Canceled NY Primary Brings Power of Delegates Into Focus

Reaching back to the medieval charter that shaped the U.S. Constitution, a lawyer for the erstwhile presidential candidate Andrew Yang made his case Friday to have the Second Circuit safeguard New York’s primary election.

MANHATTAN (CN) — Reaching back to the medieval charter that shaped the U.S. Constitution, a lawyer for the erstwhile presidential candidate Andrew Yang made his case Friday to have the Second Circuit safeguard New York’s primary election.

“There are all kinds of methods for running an election during a pandemic,” Jeffrey Kurzon of the firm Kurzon Kohen said this afternoon in a teleconference hearing of the Manhattan-based federal appeals court. “And cancelling an election is clearly an overreaction and undemocratic and could be so severe as to possibly have violate such long-standing law as the Magna Carta.
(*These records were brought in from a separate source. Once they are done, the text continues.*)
-- ==== Sys2Proof/Machine/ExecRegisters.lean ====
section
/-! DEFINITION. The meanings of the rows that write configuration and command registers of the units (chapters 04 to 14). Each is a
one-word WRITE on the host write path; a row that is a command code puts that code into the field CMD. -/

namespace Sys2Proof.Machine

open Sys2Proof

/-! ### Metering, power quality, CF (R152, R156, R176, R180, R199 to R202) -/

/-- MTR_AFE_CTRL (R152). -/
def execMtrRestart (w : RegWr) (s : State) : Result := .next (hostWord 0x10D4 w.val w s)

/-- A calibration, full-scale, AFE, creep or other METROLOGY register of MTR (R154, R156, R157). -/
def execMtrCalWrite (off : BitVec 16) (w : RegWr) (s : State) : Result := .next (hostWord off.toNat w.val w s)

/-- PQ_CTRL CLR_COUNTERS (R201). -/
def execPqClrCounters (w : RegWr) (s : State) : Result := .next (hostWord 0x28B0 (w.val ||| 1) w s)

/-- PQ_THR (R202). -/
def execPqThrWrite (w : RegWr) (s : State) : Result := .next (hostWord 0x2808 w.val w s)

/-- PQ_CFG or PQ_UDIN (R184, R199). -/
def execPqCfgWrite (udin : Bool) (w : RegWr) (s : State) : Result := .next (hostWord (if udin then 0x2804 else 0x2800) w.val w s)

/-- IOP_CFn_CFG or IOP_CFn_CONST (R175, R176, R180). -/
def execCfCfgWrite (n : Fin 3) (const : Bool) (w : RegWr) (s : State) : Result :=
  .next (hostWord (0x7840 + 16 * n.val + if const then 4 else 0) w.val w s)

/-! ### Flow and chord link (R213, R233, R243, R244, R257) -/

/-- FLW_CTRL ZERO (R233). -/
def execZero (w : RegWr) (s : State) : Result := .next (hostWord 0x300C (withCmd w.val 1) w s)

/-- FLW_CTRL LEARN (R213, R233). -/
def execLearn (w : RegWr) (s : State) : Result := .next (hostWord 0x300C (withCmd w.val 2) w s)

/-- FLW_CTRL RESTART (R119, R236). -/
def execFlwRestart (w : RegWr) (s : State) : Result := .next (hostWord 0x300C (withCmd w.val 3) w s)

/-- FLW_CTRL ABORT (R233). -/
def execFlwAbort (w : RegWr) (s : State) : Result := .next (hostWord 0x300C (withCmd w.val 4) w s)

/-- A configuration register of the FLW block (chapters 07 and 08). -/
def execFlwConfigWrite (off : BitVec 16) (w : RegWr) (s : State) : Result := .next (hostWord off.toNat w.val w s)

/-- FLW_P1_REFCRC, FLW_P2_REFCRC or CHD_REFCRC (R213). -/
def execFlwRefcrcWrite (path : Fin 3) (w : RegWr) (s : State) : Result :=
  .next (hostWord ([0x3130, 0x3230, 0x3328].getD path.val 0x3130) w.val w s)

/-- CHD_CTRL SWAP (R257). -/
def execSwap (w : RegWr) (s : State) : Result := .next (hostWord 0x3814 (withCmd w.val 1) w s)

/-- CHD_CTRL RESTART (R119, R243). -/
def execChdRestart (w : RegWr) (s : State) : Result := .next (hostWord 0x3814 (withCmd w.val 2) w s)

/-- CHD_CYCLE (R244). -/
def execChdCycleWrite (w : RegWr) (s : State) : Result := .next (hostWord 0x3804 w.val w s)

/-! ### SDI-12 (R264, R266, R279) -/

/-- SDI_CTRL QUERY (R264). -/
def execQuery (w : RegWr) (s : State) : Result := .next (hostWord 0x3C04 (withCmd w.val 1) w s)

/-- SDI_CTRL ACK (R264). -/
def execAck (w : RegWr) (s : State) : Result := .next (hostWord 0x3C04 (withCmd w.val 2) w s)

/-- SDI_CTRL IDENT (R264). -/
def execIdent (w : RegWr) (s : State) : Result := .next (hostWord 0x3C04 (withCmd w.val 3) w s)

/-- SDI_Sk_CFG or SDI_Sk_PER (R272, R279). -/
def execSdiSlotConfigWrite (k : Fin 8) (per : Bool) (w : RegWr) (s : State) : Result :=
  .next (hostWord (slotBase k.val + if per then 4 else 0) w.val w s)

/-! ### Battery and display (R302, R319, R336, R339) -/

/-- BAT_CTRL NEW_CELL (R302). -/
def execNewCell (w : RegWr) (s : State) : Result := .next (hostWord 0x401C (withCmd w.val 1) w s)

/-- BAT_CTRL RESTART (R119, R302). -/
def execBatRestart (w : RegWr) (s : State) : Result := .next (hostWord 0x401C (withCmd w.val 2) w s)

/-- A configuration register of the BAT block (chapter 10). -/
def execBatConfigWrite (off : BitVec 16) (w : RegWr) (s : State) : Result := .next (hostWord off.toNat w.val w s)

/-- DSP_CTRL GLANCE (R319). -/
def execGlance (w : RegWr) (s : State) : Result := .next (hostWord 0x480C (withCmd w.val 1) w s)

/-- DSP_CTRL RESTART (R119, R339). -/
def execDspRestart (w : RegWr) (s : State) : Result := .next (hostWord 0x480C (withCmd w.val 2) w s)

/-- DSP_CTRL CLR_COUNTERS (Table 11-11). -/
def execDspClrCounters (w : RegWr) (s : State) : Result := .next (hostWord 0x480C (withCmd w.val 3) w s)

/-- DSP_RAIL (R307). -/
def execDspRailWrite (w : RegWr) (s : State) : Result := .next (hostWord 0x4804 w.val w s)

/-- DSP_GREY_j (R312). -/
def execDspGreyWrite (j : Fin 4) (w : RegWr) (s : State) : Result := .next (hostWord (0x4810 + 4 * j.val) w.val w s)

/-- DSP_TILE_n (R325, R326). -/
def execDspTileWrite (n : Fin 8) (w : RegWr) (s : State) : Result := .next (hostWord (0x4820 + 4 * n.val) w.val w s)

/-- DSP_CFG (R318 to R320). -/
def execDspCfgWrite (w : RegWr) (s : State) : Result := .next (hostWord 0x4800 w.val w s)

/-- A WRITE into frame memory (R78, R315, R327). -/
def execFrameMemoryWrite (f : Frame) (s : State) : Result := .next (hostFrame cmdWrite f s)

/-- The word at the head of the display write queue lands (R315, R333). -/
def execFrameMemoryWordLand (passed : Bool) (s : State) : Result := .next (event (live s) (fmLand passed) s)

/-! ### Safety, user areas, event log, power and time (R372, R399 to R402, R406, R417 to R420) -/

/-- A SAF register (R371, R372). -/
def execSafWrite (off : BitVec 16) (w : RegWr) (s : State) : Result := .next (hostWord off.toNat w.val w s)

/-- NVU_CTRL CLEAR (R400). -/
def execClear (w : RegWr) (s : State) : Result := .next (hostWord 0x6808 (withCmd w.val 1) w s)

/-- The clearing of a user area has reached its end (R400). -/
def execUserAreaClearDone (s : State) : Result := .next (event (live s) areaClearDone s)

/-- NVU_SEL (R399). -/
def execNvuSelWrite (w : RegWr) (s : State) : Result := .next (hostWord 0x6800 w.val w s)

/-- A user-area WRITE has reached the store (R400). -/
def execUserAreaWriteDone (s : State) : Result := .next (event (live s) areaWriteDone s)

/-- EVT_LOG_CTRL (R402). -/
def execEvtLogSelect (w : RegWr) (s : State) : Result := .next (hostWord 0x7100 w.val w s)

/-- PWC_CTRL RESET (R420). -/
def execReset (w : RegWr) (s : State) : Result := .next (hostWord 0x080C (withCmd w.val 1) w s)

/-- PWC_CTRL SHELF (R406). -/
def execShelf (w : RegWr) (s : State) : Result := .next (hostWord 0x080C (withCmd w.val 2) w s)

/-- PWC_RTC_W0 (R417). -/
def execRtcStage (w : RegWr) (s : State) : Result := .next (hostWord 0x0818 w.val w s)

/-- PWC_RTC_W1 (R417). -/
def execRtcSet (w : RegWr) (s : State) : Result := .next (hostWord 0x081C w.val w s)

/-- PWC_EPOCH (R417). -/
def execEpochWrite (w : RegWr) (s : State) : Result := .next (hostWord 0x0820 w.val w s)

/-- The RTC reaches the alarm (R418). -/
def execRtcAlarm (s : State) : Result := .next (event (live s) rtcAlarm s)

end Sys2Proof.Machine
end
It’s just appalling.”

Rather than canceling the June race, as the state Board of Elections purported to do last month, Kurzon questioned why less restrictive alternatives, such as mail-in ballot, or public health guidelines that call for masks and social distancing, were not considered.

U.S. Circuit Judge Jose Cabranes, one of three members of the panel hearing New York’s appeal, appeared critical of the state.

“It is true that by legislation, New York has effectively ... taken over the role of Democratic party committees of New York state and the Democratic National Committee which ordinarily are the bodies that determine when and how primaries are to be conducted,” the Clinton-appointed judge said.

The panel concluded the hearing without a ruling, but Cabranes noted that he found it “quite unusual, obviously by definition,” that New York was only state in the entire country to have canceled its presidential primary.

With the exception of former Vice President Joe Biden, all of the candidates seeking the Democratic presidential nomination had withdrawn from the contest when the board of elections on April 27 employed a provision of Governor Andrew Cuomo’s state budget law to remove their names from the ballot. 

New York has been the hardest hit state, and city, in the country by the coronavirus pandemic. In a brief to the appeals court, the state maintains that the interest in letting voters exercise their civic duty is “substantially outweighed by the serious public-health risks and election-administration burdens of holding this particular primary election.”

Yang, a tech entrepreneur, set the stage for the fight with a class action where he cited the potential harm to down-ballot candidates, to say nothing of the rights vested by the First and 14th Amendments. Several New Yorkers who had pledged to serve as delegates of Vermont Senator Bernie Sanders, the onetime frontrunner, filed an intervenor complaint one week later.  

Though U.S. District Judge Analisa Torres issued an injunction to make the state reinstate the Democratic primary contest, New York wants that ruling reversed.

Judge Cabranes was joined Friday by U.S. Circuit Judges Dennis Jacobs, a George H.W. Bush appointee, and Amalya Kearse, a Jimmy Carter appointee.

Since announcing their withdrawals, both Yang and Sanders have endorsed Biden for the presidency.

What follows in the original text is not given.